Внезапно дверь распахнулась, и на пороге появился Кузька. Олива, затравленно глянув на него исподлобья, замолчала на полуслове.

— Продолжай, продолжай, — спокойно сказал Кузька.

Олива молча встала и отвернулась к окну.

— Да, Оля... — протянул он, — А Ккенг-то насчёт тебя прав был. Ещё давно, на форуме, понял, что ты за птица. Жаль вот только, что Вика этого пока не понимает. Но ничего, у меня будет время раскрыть ей глаза. И я раскрою, можешь не сомневаться... Так раскрою, что ты никогда больше в этот дом не попадёшь.

— И это при том, что я же вас и познакомила, — не оборачиваясь, пробормотала Олива, — Вот она, людская благодарность...

— Благодарность? — вскипел Кузька, — Какой благодарности ты ждёшь, Оля?! За то, что ты гадишь на каждом шагу и людям жизнь портишь? Окей, Салтыкову кровь попила, Ярпена довела до депрессии, теперь мне и Вике поднасрать пытаешься — дальше что? Кто следующая жертва? Паша, да? Паша?!

Олива молча опустилась на софу и, тяжело захлипав, спрятала лицо в рукавах вязаной кофты. Кузька с ненавистью глянул ей в затылок и закружил по комнате.

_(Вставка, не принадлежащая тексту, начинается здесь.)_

-- ==== Sys2Proof/Laws/KeepJtag.lean ====
section
/-!
SUPPORT. Laws/KeepJtag.lean: what the operations of Machine/Jtag.lean keep (Laws/Keep.lean).
-/
namespace Sys2Proof.Machine

theorem jtag_keeps {r a0 a1 a2 a3} (h0 : Keeps r a0) (kout : Lets r .out := by trivial) (kpow : Lets r .pow := by trivial) : Keeps r (jtag a0 a1 a2 a3) := by
  unfold jtag; try dsimp only
  repeat' first | with_reducible assumption | with_reducible apply emitOut_keeps | with_reducible apply modPow_keeps | with_reducible apply keeps_ite

theorem boundaryScan_keeps {r a0 a1 a2 a3 a4} (h0 : Keeps r a0) (kout : Lets r .out := by trivial) (kpow : Lets r .pow := by trivial) : Keeps r (boundaryScan a0 a1 a2 a3 a4) := by
  unfold boundaryScan; try dsimp only
  repeat' first | with_reducible assumption | with_reducible apply modPow_keeps | with_reducible apply jtag_keeps | with_reducible apply keeps_ite

theorem execExtest_keeps {r a0 a1 a2} (h2 : Keeps r a2) (kout : Lets r .out := by trivial) (kpow : Lets r .pow := by trivial) : KeepsO r (execExtest a0 a1 a2) := by
  unfold execExtest; try dsimp only
  repeat' first | with_reducible assumption | with_reducible apply boundaryScan_keeps | with_reducible apply keeps_next

theorem execSamplePreload_keeps {r a0 a1 a2} (h2 : Keeps r a2) (kout : Lets r .out := by trivial) (kpow : Lets r .pow := by trivial) : KeepsO r (execSamplePreload a0 a1 a2) := by
  unfold execSamplePreload; try dsimp only
  repeat' first | with_reducible assumption | with_reducible apply boundaryScan_keeps | with_reducible apply keeps_next

theorem execIdcode_keeps {r a0 a1} (h1 : Keeps r a1) (kout : Lets r .out := by trivial) (kpow : Lets r .pow := by trivial) : KeepsO r (execIdcode a0 a1) := by
  unfold execIdcode; try dsimp only
  repeat' first | with_reducible assumption | with_reducible apply jtag_keeps | with_reducible apply keeps_next

theorem execClamp_keeps {r a0 a1} (h1 : Keeps r a1) (kout : Lets r .out := by trivial) (kpow : Lets r .pow := by trivial) : KeepsO r (execClamp a0 a1) := by
  unfold execClamp; try dsimp only
  repeat' first | with_reducible assumption | with_reducible apply jtag_keeps | with_reducible apply keeps_next

theorem execHighz_keeps {r a0 a1} (h1 : Keeps r a1) (kout : Lets r .out := by trivial) (kpow : Lets r .pow := by trivial) : KeepsO r (execHighz a0 a1) := by
  unfold execHighz; try dsimp only
  repeat' first | with_reducible assumption | with_reducible apply jtag_keeps | with_reducible apply keeps_next

theorem execBypass_keeps {r a0 a1} (h1 : Keeps r a1) (kout : Lets r .out := by trivial) (kpow : Lets r .pow := by trivial) : KeepsO r (execBypass a0 a1) := by
  unfold execBypass; try dsimp only
  repeat' first | with_reducible assumption | with_reducible apply jtag_keeps | with_reducible apply keeps_next

theorem debugScan_keeps {r a0 a1 a2 a3 a4} (h0 : Keeps r a0) (kout : Lets r .out := by trivial) (kpow : Lets r .pow := by trivial) : KeepsO r (debugScan a0 a1 a2 a3 a4) := by
  unfold debugScan; try dsimp only
  repeat' first | with_reducible assumption | with_reducible apply jtag_keeps | with_reducible apply keeps_next | with_reducible exact keeps_refused | with_reducible apply keepsO_ite

theorem execDbgMaint_keeps {r a0 a1} (h1 : Keeps r a1) (kfree : Lets r .free := by trivial) (kout : Lets r .out := by trivial) (kpow : Lets r .pow := by trivial) : KeepsO r (execDbgMaint a0 a1) := by
  unfold execDbgMaint; try dsimp only
  repeat' first | with_reducible assumption | with_reducible apply drawBytes_keeps | with_reducible apply jtag_keeps | with_reducible apply keeps_next | with_reducible apply keepsO_ite

theorem memScan_keeps {r a0 a1} (h1 : Keeps r a1) (kfree : Lets r .free := by trivial) (kmem : Lets r .mem := by trivial) : Keeps r (memScan a0 a1) := by
  induction a0 generalizing a1 h1 with
  | zero =>
    unfold memScan; try dsimp only
    repeat' first | with_reducible assumption | with_reducible apply draw_keeps | with_reducible apply writeMem_keeps | with_reducible apply keeps_ite
  | succ n ih =>
    unfold memScan; try dsimp only
    repeat' first | apply ih | with_reducible assumption | with_reducible apply draw_keeps | with_reducible apply writeMem_keeps | with_reducible apply keeps_ite

theorem execDbgMem_keeps {r a0 a1} (h1 : Keeps r a1) (kfree : Lets r .free := by trivial) (kmem : Lets r .mem := by trivial) (kout : Lets r .out := by trivial) (kpow : Lets r .pow := by trivial) : KeepsO r (execDbgMem a0 a1) := by
  unfold execDbgMem; try dsimp only
  repeat' first | with_reducible assumption | with_reducible apply drawBytes_keeps | with_reducible apply draw_keeps | with_reducible apply memScan_keeps | with_reducible apply jtag_keeps | with_reducible apply keeps_next | with_reducible apply keepsO_ite

theorem execDbgScan_keeps {r a0 a1} (h1 : Keeps r a1) (kout : Lets r .out := by trivial) (kpow : Lets r .pow := by trivial) : KeepsO r (execDbgScan a0 a1) := by
  unfold execDbgScan; try dsimp only
  repeat' first | with_reducible assumption | with_reducible apply debugScan_keeps

theorem execDbgBist_keeps {r a0 a1} (h1 : Keeps r a1) (kout : Lets r .out := by trivial) (kpow : Lets r .pow := by trivial) : KeepsO r (execDbgBist a0 a1) := by
  unfold execDbgBist; try dsimp only
  repeat' first | with_reducible assumption | with_reducible apply debugScan_keeps

end Sys2Proof.Machine
end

— Моя бы воля — на пушечный выстрел бы его к тебе не подпустил... Но, к сожалению, взрослый человек сам в ответе за свои решения. Жаль только, он пока не до конца осознаёт, на что подписался.

— Я ни на что ещё не подписывался, — раздался вдруг за спиной Оливы чей-то знакомый голос, — Но, знаешь, Вася, запинать и в грязь затоптать любого можно. Только лучше от этого не станет никому...

Олива быстро вытерла слёзы и обернулась.

В дверях комнаты стоял Тассадар и смотрел на неё своими огромными синими глазами.